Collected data

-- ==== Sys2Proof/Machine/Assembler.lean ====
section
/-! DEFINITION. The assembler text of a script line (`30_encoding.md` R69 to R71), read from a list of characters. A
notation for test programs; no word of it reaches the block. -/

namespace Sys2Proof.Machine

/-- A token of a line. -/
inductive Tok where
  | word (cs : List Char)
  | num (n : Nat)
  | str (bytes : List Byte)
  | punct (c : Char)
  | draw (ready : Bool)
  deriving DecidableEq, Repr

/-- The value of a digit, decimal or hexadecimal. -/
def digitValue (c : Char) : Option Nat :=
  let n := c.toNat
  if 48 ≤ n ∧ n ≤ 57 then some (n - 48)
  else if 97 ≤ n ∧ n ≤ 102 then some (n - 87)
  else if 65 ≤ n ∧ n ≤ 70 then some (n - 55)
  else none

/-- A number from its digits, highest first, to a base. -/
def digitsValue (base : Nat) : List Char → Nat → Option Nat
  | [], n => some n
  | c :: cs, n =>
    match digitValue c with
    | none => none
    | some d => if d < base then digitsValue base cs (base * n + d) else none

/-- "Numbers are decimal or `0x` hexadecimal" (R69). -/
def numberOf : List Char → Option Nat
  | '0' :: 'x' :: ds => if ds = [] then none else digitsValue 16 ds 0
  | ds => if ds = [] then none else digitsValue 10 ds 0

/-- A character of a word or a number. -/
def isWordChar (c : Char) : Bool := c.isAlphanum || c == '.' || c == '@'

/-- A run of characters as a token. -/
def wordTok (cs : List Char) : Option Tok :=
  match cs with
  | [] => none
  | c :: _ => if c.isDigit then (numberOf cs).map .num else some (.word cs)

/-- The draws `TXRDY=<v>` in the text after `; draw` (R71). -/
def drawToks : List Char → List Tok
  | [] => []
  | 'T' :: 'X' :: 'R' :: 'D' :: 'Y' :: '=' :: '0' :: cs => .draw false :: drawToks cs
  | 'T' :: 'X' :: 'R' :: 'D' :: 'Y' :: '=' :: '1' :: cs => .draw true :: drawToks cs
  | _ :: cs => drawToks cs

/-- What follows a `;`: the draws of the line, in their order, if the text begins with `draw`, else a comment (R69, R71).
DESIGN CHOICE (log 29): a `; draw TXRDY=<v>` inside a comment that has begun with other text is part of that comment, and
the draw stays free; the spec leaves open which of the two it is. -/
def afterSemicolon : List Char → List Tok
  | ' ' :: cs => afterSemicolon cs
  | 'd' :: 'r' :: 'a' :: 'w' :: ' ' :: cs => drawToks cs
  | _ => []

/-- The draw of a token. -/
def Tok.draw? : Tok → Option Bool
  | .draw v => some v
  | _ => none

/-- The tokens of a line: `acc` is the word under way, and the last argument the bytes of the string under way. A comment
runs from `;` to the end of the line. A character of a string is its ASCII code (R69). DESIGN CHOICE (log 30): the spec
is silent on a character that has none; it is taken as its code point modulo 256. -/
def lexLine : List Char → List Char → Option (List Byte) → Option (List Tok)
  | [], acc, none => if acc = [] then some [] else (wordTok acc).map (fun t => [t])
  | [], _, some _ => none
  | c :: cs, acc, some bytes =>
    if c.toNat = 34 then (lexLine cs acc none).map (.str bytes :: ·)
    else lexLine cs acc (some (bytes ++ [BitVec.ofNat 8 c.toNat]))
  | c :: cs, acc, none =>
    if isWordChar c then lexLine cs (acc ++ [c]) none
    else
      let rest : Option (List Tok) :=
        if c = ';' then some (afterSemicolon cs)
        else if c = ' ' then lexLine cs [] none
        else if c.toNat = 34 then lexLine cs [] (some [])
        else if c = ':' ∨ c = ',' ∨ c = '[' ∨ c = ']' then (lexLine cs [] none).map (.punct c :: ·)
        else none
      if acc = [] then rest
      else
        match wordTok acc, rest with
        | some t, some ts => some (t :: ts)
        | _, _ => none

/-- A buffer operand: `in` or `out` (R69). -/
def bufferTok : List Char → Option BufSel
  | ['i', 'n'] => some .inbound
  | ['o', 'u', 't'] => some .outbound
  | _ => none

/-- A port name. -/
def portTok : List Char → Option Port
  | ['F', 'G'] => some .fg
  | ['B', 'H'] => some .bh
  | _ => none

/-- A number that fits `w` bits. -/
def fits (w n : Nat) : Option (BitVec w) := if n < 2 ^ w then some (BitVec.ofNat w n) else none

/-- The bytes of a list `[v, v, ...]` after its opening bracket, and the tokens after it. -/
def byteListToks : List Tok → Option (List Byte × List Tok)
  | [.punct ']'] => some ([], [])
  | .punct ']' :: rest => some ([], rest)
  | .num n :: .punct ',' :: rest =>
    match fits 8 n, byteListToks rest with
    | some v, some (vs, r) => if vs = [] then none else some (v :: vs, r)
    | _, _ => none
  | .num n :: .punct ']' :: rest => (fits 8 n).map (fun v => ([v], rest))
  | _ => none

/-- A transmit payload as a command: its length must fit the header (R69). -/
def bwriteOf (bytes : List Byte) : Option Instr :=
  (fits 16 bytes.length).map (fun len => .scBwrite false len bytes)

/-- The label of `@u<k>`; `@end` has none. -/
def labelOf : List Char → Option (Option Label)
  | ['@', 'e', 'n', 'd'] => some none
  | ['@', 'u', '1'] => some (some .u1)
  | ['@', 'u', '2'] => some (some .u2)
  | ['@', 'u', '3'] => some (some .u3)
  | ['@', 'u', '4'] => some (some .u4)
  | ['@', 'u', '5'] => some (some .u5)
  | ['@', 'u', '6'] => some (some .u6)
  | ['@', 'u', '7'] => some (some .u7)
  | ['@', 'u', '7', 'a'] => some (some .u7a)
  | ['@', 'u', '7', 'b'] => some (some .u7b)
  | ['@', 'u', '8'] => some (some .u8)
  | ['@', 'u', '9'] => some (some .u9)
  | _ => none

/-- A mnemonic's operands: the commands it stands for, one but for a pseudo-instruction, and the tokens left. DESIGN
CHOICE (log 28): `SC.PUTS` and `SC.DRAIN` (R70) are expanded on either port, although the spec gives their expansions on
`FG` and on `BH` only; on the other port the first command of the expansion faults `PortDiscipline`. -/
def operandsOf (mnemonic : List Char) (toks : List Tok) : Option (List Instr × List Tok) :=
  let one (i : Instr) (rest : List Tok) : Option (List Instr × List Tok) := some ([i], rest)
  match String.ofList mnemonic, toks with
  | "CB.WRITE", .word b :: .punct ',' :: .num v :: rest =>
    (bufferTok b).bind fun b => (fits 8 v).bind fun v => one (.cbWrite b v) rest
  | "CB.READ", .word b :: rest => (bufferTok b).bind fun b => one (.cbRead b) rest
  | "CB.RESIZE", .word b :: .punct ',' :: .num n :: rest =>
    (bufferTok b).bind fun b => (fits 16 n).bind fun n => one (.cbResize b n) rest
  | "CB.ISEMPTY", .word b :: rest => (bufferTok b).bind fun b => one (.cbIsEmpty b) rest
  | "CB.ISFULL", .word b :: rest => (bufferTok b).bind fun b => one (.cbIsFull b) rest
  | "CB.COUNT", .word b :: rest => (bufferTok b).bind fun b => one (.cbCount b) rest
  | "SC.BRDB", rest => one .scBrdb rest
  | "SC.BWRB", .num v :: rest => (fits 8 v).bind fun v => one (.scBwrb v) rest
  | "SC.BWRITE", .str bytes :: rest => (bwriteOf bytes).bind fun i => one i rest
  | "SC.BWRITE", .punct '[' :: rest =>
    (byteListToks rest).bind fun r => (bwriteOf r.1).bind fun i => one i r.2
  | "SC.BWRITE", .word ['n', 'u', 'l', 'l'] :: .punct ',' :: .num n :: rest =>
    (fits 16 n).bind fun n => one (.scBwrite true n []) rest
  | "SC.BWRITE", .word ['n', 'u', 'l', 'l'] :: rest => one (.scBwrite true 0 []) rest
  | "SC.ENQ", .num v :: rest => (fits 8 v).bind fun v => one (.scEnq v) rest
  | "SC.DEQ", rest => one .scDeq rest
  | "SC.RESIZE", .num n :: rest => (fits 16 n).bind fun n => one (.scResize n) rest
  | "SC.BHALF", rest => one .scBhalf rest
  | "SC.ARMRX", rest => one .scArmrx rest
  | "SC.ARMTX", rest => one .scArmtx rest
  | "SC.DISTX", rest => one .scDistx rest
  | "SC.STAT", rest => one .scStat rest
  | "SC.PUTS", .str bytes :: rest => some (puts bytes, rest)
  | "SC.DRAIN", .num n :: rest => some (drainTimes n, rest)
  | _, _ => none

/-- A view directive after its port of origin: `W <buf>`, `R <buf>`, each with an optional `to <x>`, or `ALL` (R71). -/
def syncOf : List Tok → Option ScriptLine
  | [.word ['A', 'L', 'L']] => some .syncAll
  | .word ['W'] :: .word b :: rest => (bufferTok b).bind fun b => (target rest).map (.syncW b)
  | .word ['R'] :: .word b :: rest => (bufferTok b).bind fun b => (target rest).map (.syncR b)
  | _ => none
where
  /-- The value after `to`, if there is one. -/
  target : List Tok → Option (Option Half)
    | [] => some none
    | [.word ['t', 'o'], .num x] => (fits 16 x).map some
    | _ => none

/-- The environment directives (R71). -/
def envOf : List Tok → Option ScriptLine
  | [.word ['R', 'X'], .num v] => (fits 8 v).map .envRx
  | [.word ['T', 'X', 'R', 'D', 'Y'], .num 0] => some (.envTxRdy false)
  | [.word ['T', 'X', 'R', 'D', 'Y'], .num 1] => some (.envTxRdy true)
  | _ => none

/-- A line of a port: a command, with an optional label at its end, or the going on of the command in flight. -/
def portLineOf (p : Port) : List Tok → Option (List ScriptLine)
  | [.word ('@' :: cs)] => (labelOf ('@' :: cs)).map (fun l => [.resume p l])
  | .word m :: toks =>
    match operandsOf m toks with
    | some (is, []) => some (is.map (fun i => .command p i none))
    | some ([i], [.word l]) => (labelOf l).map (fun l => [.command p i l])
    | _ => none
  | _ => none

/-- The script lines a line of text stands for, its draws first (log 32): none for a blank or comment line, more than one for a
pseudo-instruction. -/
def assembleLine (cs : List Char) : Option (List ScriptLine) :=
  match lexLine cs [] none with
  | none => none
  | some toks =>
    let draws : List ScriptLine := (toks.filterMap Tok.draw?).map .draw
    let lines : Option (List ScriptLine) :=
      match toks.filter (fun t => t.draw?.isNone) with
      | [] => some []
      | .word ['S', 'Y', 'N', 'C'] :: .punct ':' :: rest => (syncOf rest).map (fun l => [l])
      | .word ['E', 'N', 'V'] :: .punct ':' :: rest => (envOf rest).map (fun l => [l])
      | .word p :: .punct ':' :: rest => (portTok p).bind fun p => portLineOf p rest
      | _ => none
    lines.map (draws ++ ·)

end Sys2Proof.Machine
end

ABOUT THIS TASK
Quote the records from their first line to the line with "the draw stays", inclusive, without adding or dropping anything.

EXERCISE SOLUTION
-- ==== Sys2Proof/Machine/Assembler.lean ====
section
/-! DEFINITION. The assembler text of a script line (`30_encoding.md` R69 to R71), read from a list of characters. A
notation for test programs; no word of it reaches the block. -/

namespace Sys2Proof.Machine

/-- A token of a line. -/
inductive Tok where
  | word (cs : List Char)
  | num (n : Nat)
  | str (bytes : List Byte)
  | punct (c : Char)
  | draw (ready : Bool)
  deriving DecidableEq, Repr

/-- The value of a digit, decimal or hexadecimal. -/
def digitValue (c : Char) : Option Nat :=
  let n := c.toNat
  if 48 ≤ n ∧ n ≤ 57 then some (n - 48)
  else if 97 ≤ n ∧ n ≤ 102 then some (n - 87)
  else if 65 ≤ n ∧ n ≤ 70 then some (n - 55)
  else none

/-- A number from its digits, highest first, to a base. -/
def digitsValue (base : Nat) : List Char → Nat → Option Nat
  | [], n => some n
  | c :: cs, n =>
    match digitValue c with
    | none => none
    | some d => if d < base then digitsValue base cs (base * n + d) else none

/-- "Numbers are decimal or `0x` hexadecimal" (R69). -/
def numberOf : List Char → Option Nat
  | '0' :: 'x' :: ds => if ds = [] then none else digitsValue 16 ds 0
  | ds => if ds = [] then none else digitsValue 10 ds 0

/-- A character of a word or a number. -/
def isWordChar (c : Char) : Bool := c.isAlphanum || c == '.' || c == '@'

/-- A run of characters as a token. -/
def wordTok (cs : List Char) : Option Tok :=
  match cs with
  | [] => none
  | c :: _ => if c.isDigit then (numberOf cs).map .num else some (.word cs)

/-- The draws `TXRDY=<v>` in the text after `; draw` (R71). -/
def drawToks : List Char → List Tok
  | [] => []
  | 'T' :: 'X' :: 'R' :: 'D' :: 'Y' :: '=' :: '0' :: cs => .draw false :: drawToks cs
  | 'T' :: 'X' :: 'R' :: 'D' :: 'Y' :: '=' :: '1' :: cs => .draw true :: drawToks cs
  | _ :: cs => drawToks cs

/-- What follows a `;`: the draws of the line, in their order, if the text begins with `draw`, else a comment (R69, R71).
DESIGN CHOICE (log 29): a `; draw TXRDY=<v>` inside a comment that has begun with other text is part of that comment, and
the draw stays free; the spec leaves open which of the two it is. -/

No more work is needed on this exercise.